# Standard Frame Size



## ZoeGirl's Mommy (Feb 8, 2006)

I adopted A 2 yr. old maltese 10 weeks ago. She came from a show breeder who had kept her as her own pet because she was too small to show or breed. She weighs just under 3 lb.(2.13). I had her at the vet last week & a lady who is the office manager there told me that she breeds maltese & that hers average between 7 & 9 lbs. & that Zoe( my maltese) is as tall & long & has as big a frame as hers do??? This really worried me because surely that can't be good. Does anyone have any knowledge on this?? The breeder lives thousands of miles from me & I have emailed her with questions & concerns so much that I really woul rather not this time. I have replied to a post about various weight at certain ages but can anyone give me an idea as to overall dimensions??


----------



## Bonnie's Mommie (Mar 2, 2006)

What does your vet say? If I'm reading your post correctly, the office manager is telling you that her 7 & 9 pound Maltese are as tall/long as Zoe? That makes it sounds as if Zoe is grossly underweight. Again, I would go with what your vet says. If she's healthy and happy and eating properly, that's all that counts.


----------



## charmypoo (Sep 11, 2004)

My Maltese who are around 3 lbs are around 7 to 8 inches long and tall.


----------



## LMJ (Feb 16, 2006)

I don't know if this will help you, but Jeffery is 10-11 pounds. He is 12 inches tall and about 13-14 inches long from neck to butt. I agree that if the office lady's pups are the same size as your at 7 pounds, then it makes yours seem very very skinny. I'd go by what your vets thinks is a healthy weight for your puppy's size and don't pay too much mind to what she said.


----------



## MissMelanie (Feb 13, 2006)

My Bella is almost 9 inches tall from floor to top of back and from neck to tail is almost 11 inches. She weights 4.10. Many times when I look at her I feel she looks a bit long but she is GREAT so, so what.









Hope you find the answers you need.

enJOY!
Melanie


----------



## Kisses-4-Princess (Dec 4, 2005)

I just measured princess and she is 7 inches in height and lenght ( is that okay that she is the same in height and lenght?) She weights about 2.5 lbs right now.


----------



## Cosy (Feb 9, 2006)

Cosy is 3 lbs and just 6 inches long and tall. LOL She's rather pudgy.


----------



## abbey (Apr 4, 2005)

How long & tall is Zoe? I would think she is probably the size Abbey was around 6 or 7 months!  Abbey is 15 months old & weighs 4 lbs. (at least by my scale - vet still has her weighing 3 lbs 12 oz). Abbey is 8" tall & 10 1/4" long. 
It's probably very hard for this lady to really tell without seeing your maltese beside hers. I never realize how small Abbey is until she's at the vets or the groomer's when there's other bigger dogs to compare her to!


----------



## k/c mom (Oct 9, 2004)

> I just measured princess and she is 7 inches in height and lenght ( is that okay that she is the same in height and lenght?) She weights about 2.5 lbs right now.[/B]

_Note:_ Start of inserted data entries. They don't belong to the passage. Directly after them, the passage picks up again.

-- ==== Sys2Proof/Laws/Ops.lean ====
section
/-! SUPPORT. What each shared operation and one step can do, said once: every meaning enqueues the response of its request,
and a step resets, or serves the queue and accepts at most one request. -/

namespace Sys2Proof.Machine

/-! ## The output ports -/

theorem State.hasRoom_iff (s : State) : s.hasRoom = true ↔ s.queue.length < s.params.maxOutstanding := by
  simp [State.hasRoom]

theorem State.reqReady_of_no_rst {s : State} (h : s.now.rst = false) :
    s.reqReady = (decide (s.stall = 0) && s.hasRoom) := by
  simp [State.reqReady, h]

theorem State.rspValid_iff (s : State) :
    s.rspValid = true ↔ ∃ e q, s.queue = e :: q ∧ s.params.latency ≤ e.age := by
  unfold State.rspValid
  split <;> simp [*]

/-- While RSP_VALID is 1 the response ports carry the response of the oldest entry. -/
theorem State.rspPorts_of_rspValid {s : State} {e : Entry} {q : List Entry} (hq : s.queue = e :: q)
    (hv : s.rspValid = true) : s.rspPorts = e.response := by
  obtain ⟨e', q', hq', hl⟩ := s.rspValid_iff.1 hv
  obtain ⟨rfl, rfl⟩ : e = e' ∧ q = q' := by simpa [hq] using hq'
  simp [State.rspPorts, hq, hl]

theorem State.accepts_iff (s : State) :
    s.accepts = true ↔ s.now.rst = false ∧ s.now.reqValid = true ∧ s.reqReady = true := by
  simp [State.accepts, and_assoc]

theorem State.consumes_iff (s : State) :
    s.consumes = true ↔ s.rspValid = true ∧ s.now.rspReady = true := by
  simp [State.consumes]

/-! ## Meanings -/

/-- Every meaning enqueues the response of the request on the ports, and does nothing else. -/
theorem exec_eq (i : Instr) (s : State) : exec i s = .next (s.enqueue (responseOf i s.now.request)) := by
  cases i <;> rfl

theorem accept_eq (s : State) : accept s = .next (s.enqueue (respond s.now.request)) := by
  unfold accept respond
  split <;> simp_all [exec_eq, State.answerIllegal, State.answer]

/-- A command completes with what its response function gives. -/
theorem completes_of_responseOf {i : Instr} {P : Request → Response → Prop} (h : ∀ q, P q (responseOf i q)) :
    Completes i P := fun s => ⟨responseOf i s.now.request, exec_eq i s, h s.now.request⟩

/-- What it takes for a command to be implemented: its words decode, and its response function does what is said. -/
theorem implements_of {opc : BitVec 6} {op : Width → Instr} {P : Width → Request → Response → Prop}
    (hd : ∀ w, decode (plainWord opc w) = .ok (op w)) (h : ∀ w q, P w q (responseOf (op w) q)) :
    Implements opc op P := fun w => ⟨hd w, completes_of_responseOf (h w)⟩

/-! ## One step -/

theorem step_of_rst {s : State} (h : s.now.rst = true) : step s = .next s.resetEdge.nextCycle := by
  simp [step, h]

theorem step_of_accepts {s : State} (h : s.accepts = true) :
    step s = .next (s.serve.enqueue (respond s.now.request)).nextCycle := by
  have h0 := (s.accepts_iff.1 h).1
  simp [step, h, h0, accept_eq]

theorem step_of_not_accepts {s : State} (h0 : s.now.rst = false) (h : s.accepts = false) :
    step s = .next s.serve.nextCycle := by
  simp [step, h, h0]

/-- Everything one step can do. -/
theorem step_cases {s t : State} (h : step s = .next t) :
    (s.now.rst = true ∧ t = s.resetEdge.nextCycle) ∨
    (s.now.rst = false ∧ s.accepts = true ∧ t = (s.serve.enqueue (respond s.now.request)).nextCycle) ∨
    (s.now.rst = false ∧ s.accepts = false ∧ t = s.serve.nextCycle) := by
  cases h0 : s.now.rst
  · cases ha : s.accepts
    · rw [step_of_not_accepts h0 ha] at h
      exact .inr (.inr ⟨rfl, rfl, by simpa using h.symm⟩)
    · rw [step_of_accepts ha] at h
      exact .inr (.inl ⟨rfl, rfl, by simpa using h.symm⟩)
  · rw [step_of_rst h0] at h
    exact .inl ⟨rfl, by simpa using h.symm⟩

/-- A step never stops. -/
theorem step_next (s : State) : ∃ t, step s = .next t := by
  cases h0 : s.now.rst
  · cases ha : s.accepts
    · exact ⟨_, step_of_not_accepts h0 ha⟩
    · exact ⟨_, step_of_accepts ha⟩
  · exact ⟨_, step_of_rst h0⟩

/-- What every step leaves of the outside: the next cycle is driven, READY_POLICY goes on, and the parameters stay. -/
theorem step_outside {s t : State} (h : step s = .next t) :
    t.params = s.params ∧ t.now = s.toCome.headD Cycle.idle ∧ t.upcoming = s.toCome.tail ∧ t.recurring = s.recurring ∧
      t.stall = s.nextStall ∧ t.freeIndex = s.freeIndex + 1 := by
  rcases step_cases h with ⟨_, rfl⟩ | ⟨_, _, rfl⟩ | ⟨_, _, rfl⟩ <;> exact ⟨rfl, rfl, rfl, rfl, rfl, rfl⟩

/-- What holds of every cycle that is driven goes on to hold, where an idle cycle has it or there are cycles that recur. -/
theorem drives_of_step {P : Cycle → Prop} {s t : State} (hd : s.Drives P) (hi : P Cycle.idle ∨ s.recurring ≠ [])
    (h : step s = .next t) : t.Drives P := by
  obtain ⟨-, hn, hu, hr, -, -⟩ := step_outside h
  obtain ⟨-, h1, h2⟩ := hd
  have hc : ∀ c ∈ s.toCome, P c := by
    unfold State.toCome
    split
    · exact h2
    · exact h1
  refine ⟨?_, fun c hm => hc c (List.mem_of_mem_tail (hu ▸ hm)), fun c hm => h2 c (hr ▸ hm)⟩
  rw [hn]
  cases hl : s.toCome with
  | cons c l => exact hc c (by simp [hl])
  | nil =>
    refine hi.resolve_right fun hne => hne ?_
    unfold State.toCome at hl
    split at hl
    · exact hl
    · contradiction

theorem noReset_of_step {s t : State} (hn : s.NoReset) (h : step s = .next t) : t.NoReset :=
  drives_of_step hn (.inl rfl) h

theorem hostNotReady_of_step {s t : State} (hn : s.HostNotReady) (h : step s = .next t) : t.HostNotReady :=
  drives_of_step hn (.inl rfl) h

theorem hostAsks_of_step {s t : State} (ha : s.HostAsks) (h : step s = .next t) : t.HostAsks :=
  ⟨(step_outside h).2.2.2.1 ▸ ha.1, drives_of_step ha.2 (.inr ha.1) h⟩

theorem hostTakes_of_step {s t : State} (ha : s.HostTakes) (h : step s = .next t) : t.HostTakes :=
  ⟨(step_outside h).2.2.2.1 ▸ ha.1, drives_of_step ha.2 (.inr ha.1) h⟩

/-- One step first, then the rest of the run. -/
theorem reaches_succ {k : Nat} {s t u : State} (h : step s = .next t) : Reaches (k + 1) s u ↔ Reaches k t u := by
  have hs : Sys2Proof.core.step s = .next t := h
  simp only [Reaches, Host.Core.run, hs]

end Sys2Proof.Machine
end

I believe I am correct in stating that it is the Maltese standard to be the same height as length.


----------



## Deanna (Jan 14, 2005)

I think without having them side by side it's hard to really say if your dog and her's are the same size. 

As long as she is healthy, and not underweight then I wouldn't worry about it.


----------



## kodie (Aug 24, 2004)

> As long as she is healthy, and not underweight then I wouldn't worry about it.[/B]


I agree... as long as your pup is not underweight... she should be fine. I believe kodie is 3.5lbs 8" long... I have to check on the height measurement...


----------



## ZoeGirl's Mommy (Feb 8, 2006)

> What does your vet say? If I'm reading your post correctly, the office manager is telling you that her 7 & 9 pound Maltese are as tall/long as Zoe? That makes it sounds as if Zoe is grossly underweight. Again, I would go with what your vet says. If she's healthy and happy and eating properly, that's all that counts.[/B]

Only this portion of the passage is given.